SEBASTIAN RULING VIEWED AS WEAKENING SUPPLIER CONTROL
Byline: Vicki M. Young
NEW YORK — A California trial court in Los Angeles has ruled that a drugstore chain can continue to sell a manufacturer’s “salon-only” hair care products, based in part on the so-called “first sale” doctrine.
The decision, in a summary judgment that was based solely on legal documentation submitted to the court, said that Sebastian International Inc. did not meet its requisite burden of proof to move the dispute against Drug Emporium Inc. to the next level, which would have been a trial on the merits. William C. Conkle of Conkle & Olesten, an attorney for Sebastian, said an appeal would be filed within a week.
In a ruling issued on Dec. 20 that wasn’t immediately available, Judge Emilie Elias noted that the “first sale doctrine and principles of free alienability of goods” applied in the case. Under the doctrine, Sebastian is barred from preventing Drug Emporium’s purchase and resale of its hair care products. “Sebastian,” the judge explained, “voluntarily parted with possession and ownership of all products at issue by selling them at the asking price.”
In addition, because the drugstore chain didn’t purchase the products from anyone under contract with Sebastian, the judge ruled that Drug Emporium did not have to answer to any interference of contract claims filed by the hair care manufacturer.
Some industry observers, however, are concerned that other parts of the judge’s decision could have even more profound implications on a manufacturer’s ability to control its distribution channel.
The decision of the court said that it “rejects Sebastian’s contention that the sale of a product without a hologram or other product tracking code constitutes unfair competition or a ‘fraudulent, unfair or unlawful’ business practice.” The court went on to specify that it “rejects the argument that a Sebastian product is not genuine or subject to the first sale doctrine if a hologram or tracking code was removed from the product.”
Leland Hirsch, president and co-founder of Artec Worldwide, which manufactures professional hair care products, observed: “We want to keep our products professional. What I don’t like about the whole idea of diversion is that there’s no quality control for the consumer. I was counterfeited a few years back, and there was bacteria and feces in the fake product that was sold in the drugstores. What is the quality control when companies such as drugstores go out and buy the product in the gray market? The consumers want to buy the product, but they really don’t know what it is that they’re buying.”
Allan Mottus of Mottus & Associates, a beauty industry consultant, observed: “The decision leaves wide open the issue of no recourse for the manufacturer over to whom it is selling the product. According to the legal decision, there’s now no reason to put a bar code on a product if it could be resold to anyone. Why bother even selling to salons to begin with if a manufacturer can’t control the distribution to just that channel. It’s a very unfavorable way of doing business.”

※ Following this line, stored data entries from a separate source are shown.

-- ==== Sys2Proof/Machine/Ops.lean ====
section
/-! DEFINITION. The named operations every meaning is written with: bytes and memory, the object store, the resources
of the part, the outbox, free values, event vectors and counters. -/

namespace Sys2Proof.Machine

/-! ### Bytes (R8: multi-byte values are little-endian) -/

/-- The value of little-endian bytes. -/
def ofLE : List Byte → Nat
  | [] => 0
  | b :: t => b.toNat + 256 * ofLE t

/-- The low `n` bytes of a value, least significant first. -/
def toLE : Nat → Nat → List Byte
  | 0, _ => []
  | n + 1, v => BitVec.ofNat 8 v :: toLE n (v / 256)

/-- `n` bytes of a block from an offset, as a number; bytes the block lacks read as zero (R85). -/
def fieldAt (l : List Byte) (off n : Nat) : Nat := ofLE ((l.drop off).take n)

/-- Whether every byte of a range of a block is zero. -/
def zeroAt (l : List Byte) (off n : Nat) : Bool := ((l.drop off).take n).all (fun b => b == 0)

/-- The bit `i` of a number. -/
def bitOf (v i : Nat) : Bool := v / 2 ^ i % 2 == 1

/-- The bits from `lo` on, `n` of them, of a number. -/
def bitsOf (v lo n : Nat) : Nat := v / 2 ^ lo % 2 ^ n

/-- A number clamped to a width, as a saturating field holds it. -/
def saturate (width v : Nat) : Nat := if v < 2 ^ width then v else 2 ^ width - 1

/-! ### Memory -/

/-- The byte at an address. -/
def memByte (m : Mem) (a : Nat) : Byte := Tab.get 0 m a

/-- Put one byte, keeping the canonical form: a zero byte is not listed. -/
def memPut (m : Mem) (a : Nat) (b : Byte) : Mem := if b = 0 then Tab.drop m a else Tab.set m a b

/-- `n` bytes from an address. -/
def memBytes (m : Mem) : Nat → Nat → List Byte
  | _, 0 => []
  | a, n + 1 => memByte m a :: memBytes m (a + 1) n

/-- Put bytes from an address on. -/
def memPutBytes (m : Mem) : Nat → List Byte → Mem
  | _, [] => m
  | a, b :: t => memPutBytes (memPut m a b) (a + 1) t

/-- `n` bytes from an address, as a number. -/
def memNat (m : Mem) (a n : Nat) : Nat := ofLE (memBytes m a n)

/-- Put the low `n` bytes of a value at an address. -/
def memPutNat (m : Mem) (a n v : Nat) : Mem := memPutBytes m a (toLE n v)

/-! ### Parts of the state -/

/-- A core. -/
def State.core (s : State) (c : Nat) : CoreState := Tab.get {} s.lev.cores c

/-- Change a core. -/
def State.modCore (s : State) (c : Nat) (f : CoreState → CoreState) : State :=
  { s with lev := { s.lev with cores := Tab.modify {} s.lev.cores c f } }

/-- A port besides its object fields. -/
def State.port (s : State) (p : Nat) : PortState := Tab.get {} s.ports p

/-- Change a port. -/
def State.modPort (s : State) (p : Nat) (f : PortState → PortState) : State :=
  { s with ports := Tab.modify {} s.ports p f }

/-- A station besides its object fields. -/
def State.station (s : State) (n : Nat) : StationState := Tab.get {} s.stations n

/-- Change a station. -/
def State.modStation (s : State) (n : Nat) (f : StationState → StationState) : State :=
  { s with stations := Tab.modify {} s.stations n f }

/-- A lane, by 8 × station + lane. -/
def State.lane (s : State) (l : Nat) : Lane := Tab.get {} s.lanes l

/-- Change a lane. -/
def State.modLane (s : State) (l : Nat) (f : Lane → Lane) : State :=
  { s with lanes := Tab.modify {} s.lanes l f }

/-- The key of vPPB `b` of virtual switch `v`. -/
def vppbKey (v b : Nat) : Nat := v * 256 + b

/-- A vPPB besides its object fields. -/
def State.vppb (s : State) (v b : Nat) : VppbState := Tab.get {} s.vppbs (vppbKey v b)

/-- Change a vPPB. -/
def State.modVppb (s : State) (v b : Nat) (f : VppbState → VppbState) : State :=
  { s with vppbs := Tab.modify {} s.vppbs (vppbKey v b) f }

/-- What the host programmed into a virtual switch. -/
def State.vcs (s : State) (v : Nat) : VcsState := Tab.get {} s.vcss v

/-- Change a virtual switch. -/
def State.modVcs (s : State) (v : Nat) (f : VcsState → VcsState) : State :=
  { s with vcss := Tab.modify {} s.vcss v f }

/-- A tenant besides its object fields. -/
def State.tenant (s : State) (t : Nat) : TenantState := Tab.get {} s.tenants t

/-- Change a tenant. -/
def State.modTenant (s : State) (t : Nat) (f : TenantState → TenantState) : State :=
  { s with tenants := Tab.modify {} s.tenants t f }

/-- The window of a tenant. -/
def State.window (s : State) (t : Nat) : TenantWindow := Tab.get {} s.ord.windows t

/-- Change the window of a tenant. -/
def State.modWindow (s : State) (t : Nat) (f : TenantWindow → TenantWindow) : State :=
  { s with ord := { s.ord with windows := Tab.modify {} s.ord.windows t f } }

/-- A slot besides its object fields. -/
def State.slot (s : State) (n : Nat) : SlotState := Tab.get {} s.slots n

/-- Change a slot. -/
def State.modSlot (s : State) (n : Nat) (f : SlotState → SlotState) : State :=
  { s with slots := Tab.modify {} s.slots n f }

/-- A free value: one the specification leaves open. Each draw counts on, so that no two draws are tied together. -/
def State.free (s : State) : Nat := Config.freeNat s.freeCount

/-- The state after a free value is drawn. -/
def State.drawn (s : State) : State := { s with freeCount := s.freeCount + 1 }

/-! ### The resources of the part -/

/-- How many stations are present (R1, R2). -/
def State.stationCount (s : State) : Nat := if s.otp.partH then 32 else 64

/-- The nominal voltage of a rail in mV (R619), the setpoint of every rail but VDD_CORE (R524). -/
def railNominal (r : Nat) : Nat :=
  match r with
  | 0 => 750 | 1 => 800 | 2 => 900 | 3 => 1200 | 4 => 1800 | _ => 800

/-- The OTP current ceiling; a blank part reads 500 (R466). -/
def State.ilimCeil (s : State) : Nat := if s.otp.ilimCeil = 0 then 500 else s.otp.ilimCeil

/-- The OTP power ceiling; a blank part reads 5 (R466). -/
def State.plimCeil (s : State) : Nat := if s.otp.plimCeil = 0 then 5 else s.otp.plimCeil

/-- The OTP temperature ceiling; a blank part reads 80 (R466). -/
def State.tempCeil (s : State) : Nat := if s.otp.tempCeil = 0 then 80 else s.otp.tempCeil

/-- The OTP adaptive-voltage floor in mV; a blank part reads 700 (R538). -/
def State.vfloor (s : State) : Nat := if s.otp.vfloor = 0 then 700 else s.otp.vfloor

/-- The OTP shunt resistance; a blank part uses 50,000 (R466). -/
def State.rsense (s : State) : Nat := if s.otp.rsense = 0 then 50000 else s.otp.rsense

/-- The after-reset value of an object field, where it depends on the object or on OTP (R2, R57, R427, R466). -/
def State.resetValue (s : State) (f : Fld) (idx : Nat) (sub : Nat) : Nat :=
  match f with
  | .tenantState => if idx = 0 then 1 else 0
  | .slotIlim => min 2000 s.ilimCeil
  | .slotPlim => min 25 s.plimCeil
  | .slotTempTrip => s.tempCeil
  | .cshaperWeight => if sub < 6 then 16 else 1
  | .domainState => if s.otp.partH && decide (43 ≤ idx) then 0 else 1
  | .slotTfet => s.otp.tAmb
  | f => f.info.reset

/-- The value a field of an object holds in the store. -/
def State.get (s : State) (f : Fld) (idx : Nat) (sub : Nat := 0) : Nat :=
  Tab.get (s.resetValue f idx sub) s.obj (objKey f.info.cls f.info.id idx sub)

/-- Put a value in a field of an object, cut to the field's width. -/
def State.put (s : State) (f : Fld) (idx sub v : Nat) : State :=
  { s with obj := Tab.set s.obj (objKey f.info.cls f.info.id idx sub) (v % 2 ^ f.info.width) }

/-- Put a field of an object back to its after-reset value. -/
def State.unput (s : State) (f : Fld) (idx sub : Nat) : State :=
  { s with obj := Tab.drop s.obj (objKey f.info.cls f.info.id idx sub) }

/-- Whether a commit has written the field since it was reset. -/
def State.isPut (s : State) (f : Fld) (idx sub : Nat) : Bool :=
  (Tab.find s.obj (objKey f.info.cls f.info.id idx sub)).isSome

/-- The station whose link layer a port is on (R17). -/
def portStation (p : Nat) : Nat := p / 2

/-- Whether a port is present on the part (R1, R2). -/
def State.portPresent (s : State) (p : Nat) : Bool := p < 2 * s.stationCount

/-- Whether the present bifurcation uses a port number (R17, R19). -/
def State.portUsed (s : State) (p : Nat) : Bool :=
  match s.get .stationBifurc (portStation p) 0 with
  | 0 => p % 2 == 0
  | 1 => true
  | _ => p % 4 == 0

/-- A present, non-vacant port. -/
def State.portOk (s : State) (p : Nat) : Bool := s.portPresent p && s.portUsed p

/-- The lanes of a port: its first lane and how many (R17). -/
def State.portLanes (s : State) (p : Nat) : Nat × Nat :=
  match s.get .stationBifurc (portStation p) 0 with
  | 0 => (8 * portStation p, 8)
  | 1 => (4 * p, 4)
  | _ => (4 * p, 16)

/-- The stations whose lanes a port uses (R17). -/
def State.portStations (s : State) (p : Nat) : List Nat :=
  if s.get .stationBifurc (portStation p) 0 == 2 then [portStation p, portStation p + 1] else [portStation p]

/-- The ports a station's link layers hold, the vacant ones left out (R17, R19). An x16 port is a port of both its
stations. -/
def State.stationPorts (s : State) (n : Nat) : List Nat :=
  match s.get .stationBifurc n 0 with
  | 0 => [2 * n]
  | 1 => [2 * n, 2 * n + 1]
  | _ => [4 * (n / 2)]

/-- The physical ports of the part, the vacant ones left out. -/
def State.livePorts (s : State) : List Nat := (List.range 128).filter s.portOk

/-- The resource an object stands for is present and not vacant (R2, R19, R447, R564). -/
def State.resourceOk (s : State) (cls idx : Nat) : Bool :=
  if cls == clsPort || cls == clsCShaper || cls == clsTimetable || cls == clsTtEntry || cls == clsQueue then s.portOk idx
  else if cls == clsStation || cls == clsChecker then idx < s.stationCount
  else if cls == clsUnitctr || cls == clsUnitset then idx < s.stationCount || 64 ≤ idx
  else if cls == clsNear then idx == 128 || s.portOk idx
  else true

/-- Whether a class, an index and a sub-index name an object of the part (R55, R58). -/
def State.objectInRange (s : State) (cls idx sub : Nat) : Bool :=
  match classIndexes cls with
  | none => false
  | some n => idx < n && sub < classSubs cls && s.resourceOk cls idx

/-- Whether a pool object is allocated. -/
def State.allocated (s : State) (cls idx : Nat) : Bool := s.alloc.contains (poolKey cls idx)

/-- The indexes of the allocated objects of a pool class. -/
def State.poolObjects (s : State) (cls : Nat) : List Nat :=
  (s.alloc.filter (fun k => k / 65536 == cls)).map (fun k => k % 65536)

/-- The generation of an object (R61). -/
def State.generation (s : State) (cls idx sub : Nat) : Nat := Tab.get 0 s.gen (genKey cls idx sub)

/-- The object's generation changes (R61). -/
def State.bump (s : State) (cls idx sub : Nat) : State :=
  { s with gen := Tab.set s.gen (genKey cls idx sub) (s.generation cls idx sub + 1) }

/-- The device itself puts a value in a CO field: where that changes the field, the generation changes with it (R61). -/
def State.devicePut (s : State) (f : Fld) (idx sub v : Nat) : State :=
  if s.get f idx sub = v % 2 ^ f.info.width then s.put f idx sub v else (s.put f idx sub v).bump f.info.cls idx sub

/-- The rules a tenant owns (R57, RULES_USED). -/
def State.rulesOf (s : State) (t : Nat) : List Nat :=
  (s.poolObjects clsRule).filter (fun i => s.get .ruleOwner i == t)

/-- The event vectors a tenant owns. -/
def State.eventsOf (s : State) (t : Nat) : List Nat :=
  (s.poolObjects clsEvent).filter (fun i => s.get .eventOwner i == t)

/-- The counters a tenant owns. -/
def State.countersOf (s : State) (t : Nat) : List Nat :=
  (s.poolObjects clsCounter).filter (fun i => s.get .counterOwner i == t)

/-- Lines of a tenant that the directory tracks (R57, TRACKED). -/
def State.trackedOf (s : State) (t : Nat) : Nat :=
  (s.coh.dir.filter (fun e => e.2.state != .invalid && e.2.tenant == t)).length

/-- Whether the directory tracks any line. -/
def State.anyTracked (s : State) : Bool := s.coh.dir.any (fun e => e.2.state != .invalid)

/-- Wagons of a tenant charged to a loan or to the spare (R279, QUOTA_USED); T0 has no count. -/
def State.quotaUsed (s : State) (t : Nat) : Nat :=
  if t = 0 then 0
  else ((s.sw.frames.filter (fun e => e.2.tenant == t && decide (2 ≤ e.2.acct))).map (fun e => e.2.wagons)).sum

/-- The IDE stream slots of a port that are secure, as PORT.IDE shows them (R558). -/
def State.ideSecure (s : State) (p : Nat) : Nat :=
  ((s.port p).streams.filter (fun e => e.2.secure)).foldl (fun a e => a + 2 ^ (e.1 % 8)) 0

/-- LAT of a NEAR object that no commit has written follows the port's protocol (R351). -/
def State.nearDefault (s : State) (i : Nat) : Nat :=
  if i = 128 then 4
  else if s.portOk i = false then 0xFFFF
  else match s.get .portProto i with
    | 0 => 0xFFFF
    | 1 => 100
    | _ => 300

/-- A signed token count as its 40-bit field reads (R57). -/
def signedField (width : Nat) (v : Int) : Nat := (v % (2 ^ width : Nat)).toNat

/-- The value a field reads as: a few read-only fields follow other state of the device. -/
def State.field (s : State) (f : Fld) (idx : Nat) (sub : Nat := 0) : Nat :=
  match f with
  | .tenantRulesUsed => (s.rulesOf idx).length
  | .tenantTracked => s.trackedOf idx
  | .tenantQuotaUsed => s.quotaUsed idx
  | .portIde => s.ideSecure idx
  | .nearLat => if s.isPut .nearLat idx 0 then s.get .nearLat idx else s.nearDefault idx
  | .tshaperTokens =>
    match (Tab.get ({} : ShaperState) s.qos.tshapers idx).tokens with
    | some v => signedField 40 v
    | none => s.get .tshaperBurst idx
  | .cshaperTokens =>
    match (Tab.get ({} : ShaperState) s.qos.cshapers (idx * 8 + sub)).tokens with
    | some v => signedField 40 v
    | none => s.get .cshaperBurst idx sub
  | .slotIlimCeil => s.ilimCeil
  | .slotPlimCeil => s.plimCeil
  | .slotTempCeil => s.tempCeil
  | .slotRsense => s.rsense
  | .deviceLifecycle => s.sec.lifecycle
  | .deviceEpoch => s.ledger.epoch
  | .deviceFdi => s.otp.fdi
  | .deviceAbi => s.boot.image.abi
  | .deviceWsAddr => s.straps.ws.val
  | .deviceTokenResult => s.ledger.tokenResult
  | .deviceLoftDirty => if s.coh.loft.any (fun e => e.2.dirty) then 1 else 0
  | .railSetpt => if idx = 0 then s.get .deviceVcoreNow 0 else railNominal idx
  | .unitsetTick => s.ftb - s.get .unitsetTick idx
  | .unitsetZero => 0
  | .unitctrZero => 0
  | .counterZero => 0
  | f => s.get f idx sub
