/-- Take the first thing of a type that a Trunk port has released and that meets a test, a frame under type 0; the slots of a
message are freed as it is consumed (R220, R241). -/
def State.takeArrived (s : State) (p type : Nat) (ok : List Byte → Bool) : Option (List Byte × State) :=
  ((s.port p).ctl.arrived.find? (fun e => e.1 == type && ok e.2)).map (fun e =>
    (e.2, s.modPort p (fun x =>
      let q := if 1 ≤ type && type ≤ 7 then 8 else cohPool type
      { x with ctl := { x.ctl with arrived := x.ctl.arrived.erase e }
               trunk := if type = 0 then x.trunk else { x.trunk with
                 admitted := Tab.set x.trunk.admitted q ((Tab.get 0 x.trunk.admitted q + (if 30 < e.2.length then 3 else 1)) % 2 ^ 24) } })))

/-- A command that stands for a Trunk message acts where the port has released that message, and changes nothing otherwise. -/
def State.onMessage (s : State) (p type : Nat) (body : List Byte) (act : State → State) : State :=
  match s.takeArrived p type (fun b => b.take body.length == body) with
  | some (_, s1) => act s1
  | none => s

/-- The bytes of a coherence message as it arrives (R356). -/
def cohBody (type : Nat) (m : CohBypass) : List Byte :=
  let long := type == 0x24 || (type == 0x22 && m.op.toNat == 0) || (type == 0x20 && m.op.toNat == 3)
  cohBytes m.txn.toNat m.line.toNat m.op.toNat m.tenant.val m.attr.toNat m.offset.toNat m.operand.toNat m.compare.toNat
    (if long then some m.data else none)

/-- Queue a coherence message for a peer. -/
def State.sendPeer (s : State) (p type txn line op tenant attr : Nat) (data : Option LineData) (offset operand compare : Nat := 0) :
    State :=
  s.sendBypass p type (cohPool type) (cohBytes txn line op tenant attr offset operand compare data)

/-- The next transaction number of this device (R356). -/
def State.takeTxn (s : State) : State := s.modCoh (fun c => { c with nextTxn := (c.nextTxn + 1) % 2 ^ 16 })

/-! ### Memory writes (R340, R363, R593) -/

/-- Append a dead-agent record, the oldest giving way in a full ring (R365). -/
def State.appendDead (s : State) (line agent reason tenant tick action : Nat) : State :=
  let r : DeadRecord :=
    { tick, line, agent, tenant, reason, action, slice := sliceOf line, epoch := s.ledger.epoch, seq := s.coh.deadSeq }
  s.modCoh (fun c =>
    { c with deadlog := (if c.deadlog.length < Config.deadRecords then c.deadlog else c.deadlog.drop 1) ++ [r]
             deadLost := if c.deadlog.length < Config.deadRecords then c.deadLost else c.deadLost + 1
             deadSeq := c.deadSeq + 1 })

/-- A dirty line whose writeback cannot be completed is held, poisoned (R593). -/
def State.holdLine (s : State) (line : Nat) : State :=
  match s.loftLine line with
  | some l =>
    let s1 := s.modCoh (fun c => { c with loft := Tab.set c.loft line { l with held := true, poison := true, dirty := true } })
    if l.held then s1
    else s1.contain (ErrorAt.atUnit { code := 0x0204, place := l.home.getD 0xFFFF, tenant := l.tenant, addr := line * 64,
                                      detail := [1] } (sliceUnit line))
  | none => s

/-- Whether two memory requests share a home station and a slice (R340). -/
def MemAsk.group (a b : MemAsk) : Bool := portStation a.port == portStation b.port && sliceOf a.line == sliceOf b.line

/-- A slice sends a memory request once it has an entry at the home station, which keeps 32 for each slice; until then the request
waits (R340). -/
def State.memAsk (s : State) (a : MemAsk) (m : Msg) : State :=
  if (s.coh.memOpen.filter a.group).length < 32 && !s.coh.memWaiting.any (fun e => a.group e.1) then
    (s.modCoh (fun c => { c with memOpen := c.memOpen ++ [a] })).emit m
  else s.modCoh (fun c => { c with memWaiting := c.memWaiting ++ [(a, m)] })

/-- Whether the memory request for a line still waits for its entry. -/
def State.memWaits (s : State) (line : Nat) (write : Bool) : Bool :=
  s.coh.memWaiting.any (fun e => e.1.line == line && e.1.write == write)

/-- A memory request has ended: its entry goes to the next that waits for one there (R340). -/
def State.memDone (s : State) (line : Nat) (write : Bool) : State :=
  match s.coh.memOpen.find? (fun a => a.line == line && a.write == write) with
  | some a =>
    let s1 := s.modCoh (fun c => { c with memOpen := c.memOpen.erase a })
    match s1.coh.memWaiting.find? (fun e => a.group e.1) with
    | some e => (s1.modCoh (fun c => { c with memWaiting := c.memWaiting.erase e, memOpen := c.memOpen ++ [e.1] })).emit e.2
    | none => s1
  | none => s.modCoh (fun c => { c with memWaiting := c.memWaiting.filter (fun e => !(e.1.line == line && e.1.write == write)) })

/-- A memory write ends: a written line is clean, a held one that was written leaves, and the record of a poisoned write
is appended (R363, R365, R593). -/
def State.memWriteEnd (s : State) (line : Nat) (ok : Bool) : State :=
  match Tab.find s.coh.writes line with
  | none => s
  | some w =>
    let s1 := (s.memDone line true).modCoh (fun c => { c with writes := Tab.drop c.writes line })
    match w with
    | .writeback | .farAtomic =>
      if ok then s1.modCoh (fun c => { c with loft := c.loft.map (fun e =>
        if e.1 = line then (e.1, { e.2 with dirty := false }) else e) })
      else s1.holdLine line
    | .held =>
      if ok then
        match s1.loftLine line with
        | some l =>
          let s2 := s1.loftDrop line
          if l.poison then
            s2.contain (ErrorAt.atUnit { code := 0x0205, place := l.home.getD 0xFFFF, tenant := l.tenant,
                                         addr := line * 64, detail := [1] } (sliceUnit line))
          else s2
        | none => s1
      else s1
    | .poisoned a reason t tick =>
      if ok then s1.appendDead line a reason t tick 1
      else (s1.holdLine line).appendDead line a reason t tick 2

/-- Write a line to its memory device; with its port down the write fails at once (R340, R593). A remote line is sent to
its home as a WB (R348). -/
def State.memWrite (s : State) (line : Nat) (home : Option Nat) (data : LineData) (poison : Bool) (w : MemWrite)
    (mask : BitVec 64 := BitVec.allOnes 64) : State :=
  let s1 := s.modCoh (fun c => { c with writes := Tab.set c.writes line w })
  match home with
  | some p =>
    if s.portUp p then
      if s.get .portProto p == 2 then (s1.sendPeer p 0x22 0 line 0 0 0 (some data)).memWriteEnd line true
      else s1.memAsk { port := p, line, write := true } (.memWrite p line data mask poison)
    else s1.memWriteEnd line false
  | none => s1.memWriteEnd line false

/-! ### Answers -/

/-- Give the requester its data or grant: `state` is 0 I, 1 S, 2 E (R345, R356, R460). -/
def State.give (s : State) (line : Nat) (r : SliceRequest) (state : Nat) (data : Option LineData) (poison : Bool)
    (devLoad : Nat) : State :=
  let s1 := if state = 2 then s.gleanerMark r.tenant (line * 64) else s
  let s1 := match r.agent with
    | some a => s1.modCoh (fun c => { c with evictAcks := c.evictAcks.erase (a, line) })
    | none => s1
  match r.peerTxn with
  | some txn =>
    match data with
    | some d => s1.sendPeer r.port 0x24 txn line 0 r.tenant ((if poison then 1 else 0) + 4 * state) (some d)
    | none => s1.sendPeer r.port 0x23 txn line 2 r.tenant 0 none
  | none => s1.emit (.grant r.port r.agent line state data poison devLoad)

/-- What is owed to an agent that has died is discarded (R362). -/
def State.owed (s : State) (r : SliceRequest) (answer : State → State) : State := if r.agent.any s.died then s.countLost else answer s

/-- Grant a request, unless its agent has died. -/
def State.grant (s : State) (line : Nat) (r : SliceRequest) (state : Nat) (data : Option LineData) (poison : Bool)
    (devLoad : Nat) : State := s.owed r (fun s => s.give line r state data poison devLoad)

/-- A write or an eviction is complete towards the requester. -/
def State.ack (s : State) (line : Nat) (r : SliceRequest) : State :=
  s.owed r (fun s =>
    match r.peerTxn with
    | some txn => if r.kind = .wr then s.sendPeer r.port 0x23 txn line 3 r.tenant 0 none else s
    | none => s.emit (.written r.port line))

/-- An eviction's completion has been sent, so a BIConflict for it can be answered (R373). -/
def State.noteEvicted (s : State) (a : Option Nat) (line : Nat) : State :=
  match a with
  | some a =>
    if s.coh.biConflicts.contains (a, line) then
      (s.emit (.biAck a line)).modCoh (fun c => { c with biConflicts := c.biConflicts.erase (a, line) })
    else s.modCoh (fun c => { c with evictAcks := c.evictAcks ++ [(a, line)] })
  | none => s

/-- The completion of a writeback or an eviction is sent, and a BIConflict that waits for it is answered after it (R373). -/
def State.ackRelease (s : State) (line : Nat) (r : SliceRequest) : State := (s.ack line r).noteEvicted r.agent line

Jane Lagusch, vice president for administration at Drug Emporium, disagreed. She said, “It’s a huge victory for us and for all other chain drugstores. These products are available at almost every drug chain in the country, including those with 400 doors. We’ve been fighting this for four years. Obviously, we believe that we have the right to an equal playing field to compete with the other chains who are not a part of the suit. Sebastian doesn’t believe that we have the right to sell the product because of their distribution system.”
Mark Riedel, general counsel for Sebastian, said: “We think the judge was wrong on her rulings. This decision doesn’t prove Drug Emporium’s right to sell diverted products. It shows that Drug Emporium doesn’t care about their customers.”
So what do companies such as Artec do about the problem?
According to Hirsch, “We’re lobbying in Congress to pass a bill that would keep our products professional.” The first attempt, H.R. 2100, failed to pass, and a new bill is expected to be introduced shortly.
Sebastian filed its lawsuit on Aug. 8, 1997, according to court records. The lawsuit — filed against the drugstore chain and others, including salons and individuals — charged the defendants with unfair competition, conversion and interference of contract. Claims of racketeering were also filed against a salon and some of the individual defendants. The lawsuit against the other defendants is still pending, according to Riedel. A preliminary injunction barring Drug Emporium from selling the offending product was issued on Oct. 9, 1998. Had the court not ruled in the drugstore chain’s favor, the dispute would have gone to trial on Feb. 26.